The summary statistics of groundwater physicochemical parameter is provided in Table 2. pH is an important parameter of groundwater because it influences its biological and chemical properties [68]. The values of pH of groundwater in the study area ranged from 6.52 to 7.43 with an average value of 7.09 (Table 2) indicating slightly acidic to slightly alkaline. The WHO established a safe pH range of 6.5–8.5 [69]. This, thus, means that the pH range of the groundwater samples in this study are well within the permissible limits. Electrical Conductivity, EC, values are between 30 and 560 μS/cm while its mean value is 240.8 μS/cm. Based on the EC of these samples, it is possible to conclude that the groundwater in this area of study is fresh in nature [65]. The TDS concentrations ranged from 20 to 375 mg/L, and with a mean value of 162.0 mg/L. All these groundwater samples are desirable and permissible (TDS < 500 mg/L) for drinking [70]. Excessive TDS in water can cause kidney stones, stomach annoyance and heart sickness [71]. Total Hardness (TH) varied from 10 to 66 mg/L with a mean value of 34.12 mg/L. All samples have TH within the safe limit of 150 mg/L for potable water [69, 70] and fell within the soft fresh water on TDS vs TH plot [64] (Fig. 3). TDS and TH are important parameters that may be used to evaluate the quality characteristics of groundwater because they can infer the mineralogical composition and overall potability of the water. High levels of TDS can indicate the presence of harmful contaminants, while TH measures the concentration of calcium and magnesium, which affect water hardness and can influence both health and the suitability of water for domestic use [63].
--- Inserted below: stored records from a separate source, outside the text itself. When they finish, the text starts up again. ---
-- ==== Sys2Proof/Tests/Slice0.lean ====
section
/-! SUPPORT. The model's own tests: words written out from the encoding tables, ill-formed terms that WellFormed refuses,
small steps with results from the spec, and states that meet the hypotheses of the statements. -/
open Sys2Proof Sys2Proof.Machine

namespace Sys2Proof.Tests

set_option Elab.async false

/-! Builders. -/

/-- An instruction's form without a prefix, under p0. -/
def form (d a b : Operand := .none) : Form := ⟨0, Vx.default, false, 0, .plain false false 0, d, a, b⟩

/-- A form whose guard p0 with sense 1 never passes (R242). -/
def skipped (d a b : Operand := .none) : Form := { form d a b with gs := true }

/-- The machine after reset with a context about to run, changed by `x`. -/
def at_ (core c : Nat) (x : Ctx → Ctx := id) : State :=
  ({ State.reset with cur := ⟨core, c, .context⟩ } : State).modCtx core c fun y => x { y with st := .ready, idle := false }

/-- Scalars written one after another. -/
def regs (l : List (Nat × Word)) (x : Ctx) : Ctx := l.foldl (fun x r => x.setS r.1 r.2) x

/-- The core of the acting agent changed. -/
def onCore (g : Core → Core) (s : State) : State := s.modCore s.cur.core g

/-- The acting context with a load under way into a scalar, the loop-back one of the mesh window where `loop`. -/
def withLoad (r : Nat) (s : State) : State := s.modMe fun x => { x with loads := [(5, .scalar r 8 true, 0)] }

/-- A posted store of the acting context in flight. -/
def withStore (s : State) : State :=
  onCore (fun k => { k with journal := [(0, ⟨1, 0x1000, 0, 3, s.cur.ctx, 0, false, false, false, false, none, none⟩)] }) s

/-- A sequencer of a core about to run a command. -/
def seqAt (core c : Nat) (u : AgentUnit) (q : Seq → Seq := id) : State :=
  ({ at_ core c with cur := ⟨core, c, u⟩ } : State).modSeq fun r => q { r with live := true }

/-- A step's next state, where there is one. -/
def next (o : Host.Outcome State Fault Refusal) : Option State :=
  match o with
  | .next t => some t
  | _ => none

/-- A property of the next state of an instruction. -/
def gives (i : Instr) (s : State) (p : State → Bool) : Bool :=
  match exec i s with
  | .next t => p t
  | _ => false

/-- `Runs` as a Bool. -/
def runsB (f : Form) (cost : Nat) (s : State) : Bool :=
  s.agentOk && s.cur.unit == .context && (s.me.block.map (·.phase)).getD 0 == 0 && s.me.pred f.gp != f.gs &&
  s.myCore.canPay cost && !s.me.statBit bSTEP && (s.me.awaited f).isEmpty

theorem runs_of (f : Form) (cost : Nat) (s : State) (h : runsB f cost s = true) : Runs f cost s := by
  simp only [runsB, Bool.and_eq_true, beq_iff_eq, bne_iff_ne, Bool.not_eq_true', List.isEmpty_iff] at h
  exact ⟨h.1.1.1.1.1.1, h.1.1.1.1.1.2, h.1.1.1.1.2, h.1.1.1.2, h.1.1.2, h.1.2, h.2⟩

theorem runs_all {α : Type} (l : List α) (f : α → Form) (cost : Nat) (s : α → State)
    (h : l.all (fun a => runsB (f a) cost (s a)) = true) : ∀ a ∈ l, Runs (f a) cost (s a) :=
  fun a ha => runs_of _ _ _ (List.all_eq_true.mp h a ha)

theorem all_of {α : Type} {P : α → Prop} [DecidablePred P] {l : List α} (h : l.all (fun a => decide (P a)) = true) :
    ∀ a ∈ l, P a := fun a ha => of_decide_eq_true (List.all_eq_true.mp h a ha)

/-- `Skips` as a Bool. -/
def skipsB (f : Form) (s : State) : Bool :=
  s.agentOk && s.cur.unit == .context && (s.me.block.map (·.phase)).getD 0 == 0 && s.me.pred f.gp == f.gs &&
  s.myCore.canPay 4 && !s.me.statBit bSTEP

theorem skips_of (f : Form) (s : State) (h : skipsB f s = true) : Skips f s := by
  simp only [skipsB, Bool.and_eq_true, beq_iff_eq, Bool.not_eq_true'] at h
  exact ⟨h.1.1.1.1.1, h.1.1.1.1.2, h.1.1.1.2, h.1.1.2, h.1.2, h.2⟩

/-- `Commands` as a Bool. -/
def commandsB (f : Form) (u : AgentUnit) (cost : Nat) (s : State) : Bool :=
  s.agentOk && s.cur.unit == u && u != .context && slotOk f && (gapOf f == 0 || s.mySeq.gapped) && !s.mySeq.skip &&
  s.myCore.canPay cost

theorem commands_of (f : Form) (u : AgentUnit) (cost : Nat) (s : State) (h : commandsB f u cost s = true) :
    Commands f u cost s := by
  simp only [commandsB, Bool.and_eq_true, Bool.or_eq_true, beq_iff_eq, bne_iff_ne, Bool.not_eq_true'] at h
  exact ⟨h.1.1.1.1.1.1, ⟨h.1.1.1.1.1.2, h.1.1.1.1.2⟩, h.1.1.1.2, h.1.1.2, h.1.2, h.2⟩

/-! Decoding: one word of every major, its parcels written out from R241 and R244. -/

theorem test_decode_add : decodeParcels .empty [0x00000000, 0x10003100, 0x01100002] =
    .ok (.add (form (.scalar 3) (.scalar 1) (.scalar 2)), []) := rfl
theorem test_decode_br : decodeParcels .empty [0x100C0000, 0x00000000, 0x00FFFFFD] =
    .ok (.br (form .none .none (.imm 24 0xFFFFFD)), []) := rfl
theorem test_decode_start : decodeParcels .empty [0x200C0000, 0x10004100, 0x09100002] =
    .ok (.start (form (.scalar 4) (.scalar 9) (.scalar 2)), []) := rfl
theorem test_decode_send : decodeParcels .empty [0x30000000, 0x90005100, 0x01B00202] =
    .ok (.send (form (.chan 5) (.scalar 1) (.la 2 8)), []) := rfl
theorem test_decode_load : decodeParcels .empty [0x40100000, 0x10003CFF, 0x04000000] =
    .ok (.ld .w (form (.scalar 3) (.bo 4 (-4)) .none), []) := rfl
theorem test_decode_atom : decodeParcels .empty [0x42C40000, 0x10003C00, 0x04100005] =
    .ok (.atomAdd true .ar (form (.scalar 3) (.bo 4 0) (.scalar 5)), []) := rfl
theorem test_decode_cas : decodeParcels .empty [0x43000000, 0x10003C00, 0x04100005] =
    .ok (.cas false .rlx (form (.scalar 3) (.bo 4 0) (.scalar 5)), []) := rfl
theorem test_decode_tseek : decodeParcels .empty [0x50040000, 0x60007E00, 0x64000000] =
    .ok (.tseek (form (.track 7 0 false) (.imm 16 100) .none), []) := rfl
theorem test_decode_acopy : decodeParcels .empty [0x60000000, 0xC0001B00, 0x02100003] =
    .ok (.acopy (form (.bo 1 0) (.la 2 0) (.scalar 3)), []) := rfl
theorem test_decode_vadd : decodeParcels .empty [0x70000000, 0x20023200, 0x21200022] =
    .ok (.vadd (form (.vec 3 1) (.vec 1 1) (.vec 2 1)), []) := rfl
theorem test_decode_vld : decodeParcels .empty [0x80000000, 0x20001C00, 0x02000000] =
    .ok (.vld (form (.vec 1 0) (.bo 2 0) .none), []) := rfl
theorem test_decode_vexp2 : decodeParcels .empty [0x90080000, 0x20002200, 0x01000000] =
    .ok (.vexp2 (form (.vec 2 0) (.vec 1 0) .none), []) := rfl
theorem test_decode_mma : decodeParcels .empty [0xA0040000, 0x50001B00, 0x02B00003] =
    .ok (.mma (form (.acc 1 0) (.la 2 0) (.la 3 0)), []) := rfl
theorem test_decode_kvapp : decodeParcels .empty [0xB0000000, 0x00000B00, 0x02000000] =
    .ok (.kvapp (form .none (.la 2 0) .none), []) := rfl
theorem test_decode_fmtset : decodeParcels .empty [0xC0000000, 0x80009100, 0x01000000] =
    .ok (.fmtset (form (.fmt 9) (.scalar 1) .none), []) := rfl
theorem test_decode_ejmp : decodeParcels .empty [0xD00C0000, 0x00000000, 0x00FFFFFE] =
    .ok (.ejmp (form .none .none (.imm 24 0xFFFFFE)), []) := rfl

/-- The bytes of a word in memory order, and the table's numbering of its bits. -/
theorem test_decode_table : decodeTableWord 96 0x01100002_10003100_00000000 =
    some (.add (form (.scalar 3) (.scalar 1) (.scalar 2))) := by decide +kernel

/-! WellFormed refuses a term for each of its checks. -/

theorem test_wf_accepts : (Instr.add (form (.scalar 63) (.scalar 0) (.imm 20 0xFFFFF))).wf = true := by decide

/-- A register, entry, condition code, number, displacement or immediate out of its field. -/
theorem test_wf_fields : ([
    .add (form (.scalar 64) (.scalar 0) (.scalar 0)), .vadd (form (.vec 32 0) (.vec 0 0) (.vec 0 0)),
    .vadd (form (.vec 0 32) (.vec 0 0) (.vec 0 0)), .cmp (form (.pred 16 0) (.scalar 0) (.scalar 0)),
    .cmp (form (.pred 1 10) (.scalar 0) (.scalar 0)), .vcmp (form (.mask 8 0) (.vec 0 0) (.vec 0 0)),
    .vcmp (form (.mask 1 10) (.vec 0 0) (.vec 0 0)), .macz (form (.acc 2 0)), .macz (form (.acc 0 32)),
    .trew (form (.track 256 0 false)), .trew (form (.track 0 4 false)), .gset (form (.slot 16) (.scalar 0)),
    .fmtset (form (.fmt 32) (.scalar 0)), .rprobe (form (.scalar 0) (.chan 16)),
    .mfsr (form (.scalar 0) (.sysreg 4096)), .ld .d (form (.scalar 0) (.la 64 0)), .ld .d (form (.scalar 0) (.la 0 512)),
    .ld .d (form (.scalar 0) (.bo 0 (-513))), .recv (form (.scalar 0) (.chan 0) (.la 0 8192)),
    .vadd { form (.vec 0 0) (.shape 64 0) (.vec 0 0) with npfx := 1 }, .add (form (.scalar 0) (.scalar 0) (.imm 16 0)),
    .add (form (.scalar 0) (.scalar 0) (.imm 20 (2 ^ 20))), .trap (form .none (.imm 16 (2 ^ 16)))] : List Instr).all
    (fun i => !i.wf) = true := by decide +kernel
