-- ==== Sys2Proof/Syntax.lean ====
section
/-!
DEFINITION. The instructions of the Intel386 SX: one constructor of `Instr` per row of spec/opcode_table.json (30_encoding.md R560,
R561), with the operand forms of sections 4 to 6 of 30_encoding.md; the rows with fields first, then those without.
-/
namespace Sys2Proof

/-- The general register field `reg` (30_encoding.md R520), by its 32-bit name. At 16 bits it is the low half of that register; at
8 bits codes 0 to 3 are AL, CL, DL, BL and codes 4 to 7 are AH, CH, DH, BH. -/
inductive Reg where
  | eax | ecx | edx | ebx | esp | ebp | esi | edi
deriving DecidableEq, Repr

/-- The segment register fields `sreg2` and `sreg3` (30_encoding.md R522). -/
inductive Seg where
  | es | cs | ss | ds | fs | gs
deriving DecidableEq, Repr

/-- The control registers an `eee` field can name (30_encoding.md R526). -/
inductive CReg where
  | cr0 | cr2 | cr3
deriving DecidableEq, Repr

/-- The debug registers an `eee` field can name (30_encoding.md R526). -/
inductive DReg where
  | dr0 | dr1 | dr2 | dr3 | dr6 | dr7
deriving DecidableEq, Repr

/-- The test registers an `eee` field can name (30_encoding.md R526). -/
inductive TReg where
  | tr6 | tr7
deriving DecidableEq, Repr

/-- The base and index registers of a 16-bit address, by the r/m field 000 to 111 (30_encoding.md R530). -/
inductive Base16 where
  | bxsi | bxdi | bpsi | bpdi | si | di | bp | bx
deriving DecidableEq, Repr

/-- The displacement of a based address: none (mod 00), one byte that is sign-extended (mod 01), or a full one of the address size
(mod 10) (30_encoding.md R530, R531). -/
inductive Disp where
  | none
  | d8 (v : Byte)
  | full (v : Word)
deriving DecidableEq, Repr

/-- A memory operand as a "mod r/m" byte with its s-i-b byte and displacement gives it (30_encoding.md R530, R531). -/
inductive MemRef where
  /-- 16-bit addressing, mod 00, r/m 110: a 16-bit offset. -/
  | direct16 (off : Half)
  /-- 16-bit addressing, every other form. -/
  | based16 (base : Base16) (disp : Disp)
  /-- 32-bit addressing without s-i-b byte, mod 00, r/m 101: a 32-bit offset. -/
  | direct32 (off : Word)
  /-- 32-bit addressing without s-i-b byte, every other form. -/
  | based32 (base : Reg) (disp : Disp)
  /-- 32-bit addressing with s-i-b byte; `index` is none for the index code 100 (R532). -/
  | sib (base : Reg) (index : Option Reg) (ss : BitVec 2) (disp : Disp)
  /-- 32-bit addressing with s-i-b byte, mod 00, base 101: no base register, a 32-bit displacement. -/
  | sibNoBase (index : Option Reg) (ss : BitVec 2) (off : Word)
deriving DecidableEq, Repr

/-- The operand that a "mod r/m" byte names (30_encoding.md R534): a register (mod 11) or memory. -/
inductive RM where
  | reg (r : Reg)
  | mem (m : MemRef)
deriving DecidableEq, Repr

/-- Which repeat prefix was the last one read (30_encoding.md R509). -/
inductive Rep where
  | rep | repne
deriving DecidableEq, Repr

/-- What the bytes of an instruction mean depends on: the operand size and address size in force (R511, R512) and the repeat prefix
already read (R509). -/
structure Ctx where
  /-- `osz` = 32. -/
  osz32 : Bool
  /-- `asz` = 32. -/
  asz32 : Bool
  /-- the last repeat prefix read, if any. -/
  rep : Option Rep
deriving DecidableEq, Repr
Table 2 Descriptive statistics of groundwater samples (n = 75) collected from basement complex metropolis of Ibadan, Southwest Nigeria

Fig. 3

Plot of Total Dissolved Solids (TDS) vs Total Hardness for groundwater samples collected from the Ibadan metropolis after Liu et al., (2020)

Statistical analysis of the hydrogeochemical parameters revealed the abundance of cations as Na⁺ > K⁺ > Ca²⁺ > Mg²⁺. On the other hand, anion concentrations were in the order of Cl⁻ > HCO₃⁻ > SO₄²⁻ > NO₃⁻ > F⁻. Na⁺ is the most abundant cation, while Mg²⁺ is the least abundant. Cl⁻ is the most abundant anion, while F⁻ is the least dominant.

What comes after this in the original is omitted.